“All right!” said Karlin. “Good work, Bull! Beat it, now!”
The man turned, and left the room. Billy Kane heard him step across the yard, heard him climb the fence, heard Karlin within the room close the shuttered French doors—but this time Billy Kane made no movement, save that there was a curious twitching of his face muscles as his jaws locked together. All the bald, hellish brutality of the scheme was beginning to take form now in his mind. It was a plant, all of it, the letter, the will; a plant with the devil’s stamp of ingenuity upon it—and it was the man who had just gone from the room, Bull McCann, who had passed him on that black stairway from the basement in Merxler’s home!
Karlin was laughing in a viciously jubilant way, as he came back to the ex-croupier’s side.
“Fifty thousand dollars!” said Karlin, as he thrust the securities into the inside pocket of his coat, and patted the pocket complacently. “Fifty thousand, Jerry, and all of it in Theodore Rodger’s name—I kept stalling the kid on the idea of transferring the securities into his own name—told him there was no hurry—that he could clip the coupons and get the dividend checks through all right, just the same. I was his attorney too—see? Works pretty smooth, eh, Jerry? Too bad you didn’t get a chance to have a look at that letter and the will! The Chipper did the job, and they’re the best pieces of forged penwork that were ever pulled in America! Some head the Rat’s got, I’ll give him credit for that—he worded the letter. It’s prima facie evidence that the kid was blowing the coin just as fast as he did when he came into his father’s money—and nobody’s surprised that most of it has gone up in smoke. And, besides that, it’s a confession. Well, what happens? Merxler is killed in a gambling brawl—at which nobody is surprised, either!—his safe is opened, the will is found, and with it that little hymn of hate against me, which accounts for what would otherwise have been a fool play in having kept the will. I am found to be the executor, empowered to transfer and sell, and administer the estate—and we find that all that’s left is about ten thousand—which is all I have to account for. I enter that as the value of the estate, split it up among the beneficiaries, and”—he chuckled softly—“I generously waive my claim to any share in the legacy on the score that the estate has been so hard hit. Neat little play, eh, Jerry? Well, after that, there’s nothing to it! My signature is legally good on any document, and little by little, here and there, we turn the fifty thousand into the long green—and pocket it. If it’s done quietly, a security or so at a time, no one would ever think of digging around to find out if it was one of those on the schedule filed by the estate. Feeling better, Jerry?”
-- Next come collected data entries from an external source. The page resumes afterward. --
-- ==== Sys2Proof/Safety.lean ====
section
/-! DEFINITION. The terms in which claims about runs are stated: how a run has ended (70_reset_and_hazards.md R264), when
the block waits (R263), what a state on a run satisfies (Inv), and how a run agrees with the big-step semantics. -/

namespace Sys2Proof.Machine

/-- The command words that the scheduled turns of the host still issue, in order (00_scope.md R19). -/
def wordsToIssue : List Move → List W72
  | [] => []
  | .issue w :: rest => w :: wordsToIssue rest
  | _ :: rest => wordsToIssue rest

/-- The host has no further command: none waits on the channel and none is still to be issued (R264). -/
def NoFurtherCommand (s : State) : Prop := s.cmds = [] ∧ wordsToIssue s.sched = []

/-- A run from `s` to `t` (R264): its first turn is a reset, which is taken, no later turn is a reset, and the commands are
those waiting on the channel and those the schedule issues. -/
def IsRun (s t : State) : Prop :=
  ∃ strap rest k, s.sched = .reset strap :: rest ∧ (∀ level, Move.reset level ∉ rest) ∧
    Host.Core.run core (k + 1) s = .next t

/-- The run has ended well (R264): no further command, `STATE = IDLE`, `ERR = 0`. -/
def EndedWell (s : State) : Prop := NoFurtherCommand s ∧ s.state = .idle ∧ s.err = .none

/-- The run has ended badly (R264). -/
def EndedBadly (s : State) : Prop := s.state = .fault

/-- The run has not ended (R264). -/
def NotEnded (s : State) : Prop := s.state = .busy

/-- What the host reads back at the end of a run (R264): the contents of `TX` and `HOUT`, and the eleven status registers
by index. -/
structure Reading where
  tx     : List Byte
  hout   : List Byte
  status : List W32
deriving DecidableEq, Repr

/-- The reading of a state (R264, R21). -/
def readBack (s : State) : Reading :=
  { tx := s.tx, hout := s.hout, status := (List.range 11).map fun i => statusRead s (BitVec.ofNat 4 i) }

/-- The block is executing the command with opcode `op` and is in phase `p`. -/
def Running (op : Byte) (p : Phase) (s : State) : Prop := s.state = .busy ∧ s.op = op ∧ s.phase = p

/-- The phases of each command, in order (10_state.md R26); an illegal command's one phase is `P_IDLE` (R24). -/
def phasesOf (op : Byte) : List Phase :=
  if op = 0x01 then [.dHdr0, .dHdr1, .dExt0, .dExt1, .dKey0, .dKey1, .dKey2, .dKey3, .dPay]
  else if op = 0x02 then [.eHdr, .ePay]
  else if op = 0x03 then [.mPay]
  else if op = 0x04 then [.sAbs, .sFin, .sOut]
  else if op = 0x05 then [.bAbs, .bFin]
  else if op = 0x06 then [.aTok, .aGuid, .aFin, .aOut]
  else [.pIdle]

/-- The first phase of a command (R24, R26). -/
def firstPhase (op : Byte) : Phase :=
  if op = 0x01 then .dHdr0 else if op = 0x02 then .eHdr else if op = 0x03 then .mPay else if op = 0x04 then .sAbs
  else if op = 0x05 then .bAbs else if op = 0x06 then .aTok else .pIdle

/-- The step of this phase needs a byte from `RX` (40_frame_parser.md R101). -/
def needsRx (s : State) : Bool :=
  match s.phase with
  | .dHdr0 | .dHdr1 | .dExt0 | .dExt1 | .dKey0 | .dKey1 | .dKey2 | .dKey3 => true
  | .dPay => s.idx != s.plen.setWidth 32
  | _ => false

/-- The step of this phase needs a byte from `HIN` (R131, R151, R161, R191, R206). -/
def needsHin (s : State) : Bool :=
  match s.phase with
  | .ePay | .mPay | .sAbs | .bAbs | .aTok => s.idx != s.len
  | _ => false

/-- The block makes no progress (R263): (a) it needs a byte from a port that is empty and open, (c) `FAULT`, (d) idle
with no command. Case (b), an output receiver that is never ready, does not show in the model
(DESIGN CHOICE, log 13, unsafe for progress). -/
def Waiting (s : State) : Prop :=
  (s.state = .busy ∧ ((needsRx s = true ∧ s.rx.queue = [] ∧ s.rx.closed = false) ∨
    (needsHin s = true ∧ s.hin.queue = [] ∧ s.hin.closed = false))) ∨
  s.state = .fault ∨ (s.state = .idle ∧ s.cmds = [])

/-- How far the running command has got, phase by phase: the counters agree with each other (10_state.md R22, R27, R28). -/
def Progress (s : State) : Prop :=
  match s.phase with
  | .pIdle | .dHdr0 | .dHdr1 | .dKey0 | .dKey1 | .dKey2 | .dKey3 | .eHdr => s.idx = 0 ∧ s.ocnt = 0
  | .dExt0 | .dExt1 => s.idx = 0 ∧ s.ocnt = 0 ∧ s.hdr1 = 0xFE
  | .dPay => s.idx.toNat ≤ s.plen.toNat ∧ s.ocnt = s.idx
  | .ePay => s.idx.toNat ≤ s.len.toNat ∧ s.len.toNat ≤ Config.plenMax ∧
      s.ocnt.toNat = s.idx.toNat + (if s.len.toNat ≤ Config.len7Max then 2 else 4)
  | .mPay => s.idx.toNat ≤ s.len.toNat ∧ s.ocnt = s.idx
  | .sAbs | .aTok => s.idx.toNat ≤ s.len.toNat ∧ s.ocnt = 0 ∧ s.sha.mlen.toNat = s.idx.toNat ∧
      s.sha.bfill.toNat = s.idx.toNat % 64
  | .sFin | .aGuid => s.idx = s.len ∧ s.ocnt = 0 ∧ s.sha.mlen.toNat = s.len.toNat ∧
      s.sha.bfill.toNat = s.len.toNat % 64
  | .aFin => s.idx = s.len ∧ s.ocnt = 0 ∧ s.sha.mlen.toNat = s.len.toNat + 36 ∧
      s.sha.bfill.toNat = (s.len.toNat + 36) % 64
  | .sOut => s.idx.toNat ≤ Config.digestLen ∧ s.ocnt = s.idx ∧ s.sha.bfill = 0
  | .bAbs => s.idx.toNat ≤ s.len.toNat ∧ s.b64.gfill.toNat = s.idx.toNat % 3 ∧
      s.ocnt = BitVec.ofNat 32 (4 * (s.idx.toNat / 3))
  | .bFin => s.idx = s.len ∧ s.b64.gfill.toNat = s.idx.toNat % 3 ∧ s.ocnt = BitVec.ofNat 32 (4 * (s.idx.toNat / 3))
  | .aOut => s.idx = s.len ∧ s.ocnt = 0 ∧ s.sha.bfill = 0

/-- What every state of a run from reset satisfies. -/
structure Inv (s : State) : Prop where
  /-- `ERR ≠ 0` if and only if `STATE = FAULT` (R32). -/
  err_none_iff : s.err = .none ↔ s.state ≠ .fault
  /-- An idle block is in `P_IDLE` (R25, R43). -/
  idle_phase : s.state = .idle → s.phase = .pIdle
  /-- The phase is one of the command's (R26). -/
  phase_of_op : s.state ≠ .idle → s.phase ∈ phasesOf s.op
  /-- Between steps the block buffer is not full (R164). -/
  bfill_lt : s.sha.bfill.toNat < 64
  /-- `GFILL` is in 0..2 (R35). -/
  gfill_le : s.b64.gfill.toNat ≤ 2
  /-- The counters of a running command agree. -/
  progress : s.state = .busy → Progress s

/-- `KEY[i mod 4]` (42_mask_engine.md R150). -/
def keyAt (key : Key) (i : Nat) : Byte := [key.k0, key.k1, key.k2, key.k3].getD (i % 4) 0

/-- The turn is the block's, and `s0` is the state in which it takes it: `s` with that turn used up. -/
def BlockTurn (s s0 : State) : Prop :=
  (s.sched = [] ∧ s0 = s) ∨ (∃ rest, s.sched = .block :: rest ∧ s0 = { s with sched := rest })

/-- A function on states applied to a next state; a stop stays the stop. -/
def mapNext (f : State → State) : Result → Result
  | .next s => .next (f s)
  | .fault r => .fault r
  | .refused r => .refused r

/-- The block is idle and fault-free, the host's next command word is `w` with `rest` behind it, and every turn is the
block's. -/
def Ready (w : W72) (rest : List W72) (s : State) : Prop :=
  s.state = .idle ∧ s.err = .none ∧ s.cmds = w :: rest ∧ s.sched = []

/-- The end state `t` shows the ending of a big-step run; a hold is a state the step does not leave. -/
def Shows (e : Ending) (t : State) : Prop :=
  match e with
  | .ok => t.state = .idle ∧ t.phase = .pIdle ∧ t.err = .none
  | .faulted f => t.state = .fault ∧ t.err = f
  | .holds => t.state = .busy ∧ t.err = .none ∧ step t = .next t

/-- A run from `s` to `t` moved exactly the bytes of `r` from `RX` to `HOUT`, and touched nothing of the other ports. -/
def MovedRxHout (r : BigRun) (s t : State) : Prop :=
  t.rx = { s.rx with queue := s.rx.queue.drop r.taken } ∧ t.hout = s.hout ++ r.out ∧ t.hin = s.hin ∧ t.tx = s.tx

/-- The same from `HIN` to `TX`. -/
def MovedHinTx (r : BigRun) (s t : State) : Prop :=
  t.hin = { s.hin with queue := s.hin.queue.drop r.taken } ∧ t.tx = s.tx ++ r.out ∧ t.rx = s.rx ∧ t.hout = s.hout

/-- The same from `HIN` to `HOUT`. -/
def MovedHinHout (r : BigRun) (s t : State) : Prop :=
  t.hin = { s.hin with queue := s.hin.queue.drop r.taken } ∧ t.hout = s.hout ++ r.out ∧ t.rx = s.rx ∧ t.tx = s.tx

end Sys2Proof.Machine
end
The ex-croupier walked over to the buffet, poured out for himself a stiff four fingers of whisky, and tossed off the neat spirit at a gulp. He forced an uneasy grin.
“I don’t often drink in business hours,” he said nervously. “But I’m not used to playing this high—maybe I’m a little shaky. Are you sure-fire on the witnesses to that will? Their signatures would have to be proved.”
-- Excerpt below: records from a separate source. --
-- ==== Sys2Proof/Laws/Decode.lean ====
section
/-! SUPPORT. The fields of a command word and the forms of frame byte 1, each said once. -/

namespace Sys2Proof

@[simp] theorem cmdOp_cmdWord (op : Byte) (len key : W32) : cmdOp (cmdWord op len key) = op := by
  apply BitVec.eq_of_getLsbD_eq
  intro i hi
  simp only [cmdOp, cmdWord, BitVec.getLsbD_extractLsb', BitVec.getLsbD_append]
  rw [if_neg (by omega), if_neg (by omega), show 64 + i - 32 - 32 = i by omega]
  simp [hi]

@[simp] theorem cmdLen_cmdWord (op : Byte) (len key : W32) : cmdLen (cmdWord op len key) = len := by
  apply BitVec.eq_of_getLsbD_eq
  intro i hi
  simp only [cmdLen, cmdWord, BitVec.getLsbD_extractLsb', BitVec.getLsbD_append]
  simp [hi]

@[simp] theorem cmdKey_cmdWord (op : Byte) (len key : W32) : cmdKey (cmdWord op len key) = key := by
  apply BitVec.eq_of_getLsbD_eq
  intro i hi
  simp only [cmdKey, cmdWord, BitVec.getLsbD_extractLsb', BitVec.getLsbD_append]
  simp [hi]

/-- Every command word is its three fields (30_encoding.md R70). -/
theorem cmdWord_fields (w : W72) : cmdWord (cmdOp w) (cmdLen w) (cmdKey w) = w := by
  apply BitVec.eq_of_getLsbD_eq
  intro i hi
  simp only [cmdOp, cmdLen, cmdKey, cmdWord, BitVec.getLsbD_extractLsb', BitVec.getLsbD_append]
  by_cases h1 : i < 32
  · simp [h1]
  · by_cases h2 : i - 32 < 32
    · simp [h1, h2, show 32 + (i - 32) = i by omega]
    · simp [h1, h2, show 64 + (i - 32 - 32) = i by omega, show i - 32 - 32 < 8 by omega]

/-- Decoding a word made of three fields: the table of R71 on its opcode. -/
theorem decodeWord_cmdWord (op : Byte) (len key : W32) :
    decodeWord (cmdWord op len key) =
      if op = 0x01 then .decode len key else if op = 0x02 then .encode len key else if op = 0x03 then .mask len key
      else if op = 0x04 then .sha1 len key else if op = 0x05 then .b64 len key else if op = 0x06 then .accept len key
      else .illegal op len key := by
  simp [decodeWord]

/-- Byte 1 with its mask bit clear is 0 and the indicator. -/
theorem byte1_unmasked : ∀ b : Byte, maskBit b = false → 0#1 ++ indOf b = b := by decide +kernel

/-- Byte 1 with its mask bit set is 1 and the indicator. -/
theorem byte1_masked : ∀ b : Byte, maskBit b = true → 1#1 ++ indOf b = b := by decide +kernel

@[simp] theorem hi8_be16 (h l : Byte) : hi8 (be16 h l) = h := by
  apply BitVec.eq_of_getLsbD_eq
  intro i hi
  simp only [hi8, be16, BitVec.getLsbD_append, BitVec.getLsbD_extractLsb']
  rw [if_neg (by omega), show 8 + i - 8 = i by omega]
  simp [hi]

@[simp] theorem lo8_be16 (h l : Byte) : lo8 (be16 h l) = l := by
  apply BitVec.eq_of_getLsbD_eq
  intro i hi
  simp only [lo8, be16, BitVec.getLsbD_append, BitVec.getLsbD_extractLsb']
  simp [hi]

@[simp] theorem be16_hi8_lo8 (n : W16) : be16 (hi8 n) (lo8 n) = n := by
  apply BitVec.eq_of_getLsbD_eq
  intro i hi
  simp only [hi8, lo8, be16, BitVec.getLsbD_append, BitVec.getLsbD_extractLsb']
  by_cases h : i < 8
  · simp [h]
  · simp [h, show 8 + (i - 8) = i by omega, show i - 8 < 8 by omega]

end Sys2Proof
end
“They’re the only things that are genuine,” said Karlin, with a malicious laugh. “We had two of our boys working around the hotel down on Long Island where Rodgers spent a month this spring, and where he is supposed to have written the will. They identify their signatures, and their story’s straight. Rodgers asked them to witness his signature to a paper, that’s all. He didn’t tell them what the paper was, and they didn’t know—see? If there’s any question crops up, the hotel proves that the two men were its employees at the time Rodgers was staying there.” He pulled out his watch again. “It’s ten o’clock!” he said brusquely. “Merxler ought to be showing up. I——”
The ex-croupier had suddenly laid a finger to his lips in caution. A knock was sounding on the hall door.
“Here he is now,” said the ex-croupier, in a lowered voice. “I told them to send him here as soon as he came.”
“All right, let him in,” instructed Karlin. “And tell the boys to drift along as soon as they like. It’s the man who cuts the first jack.”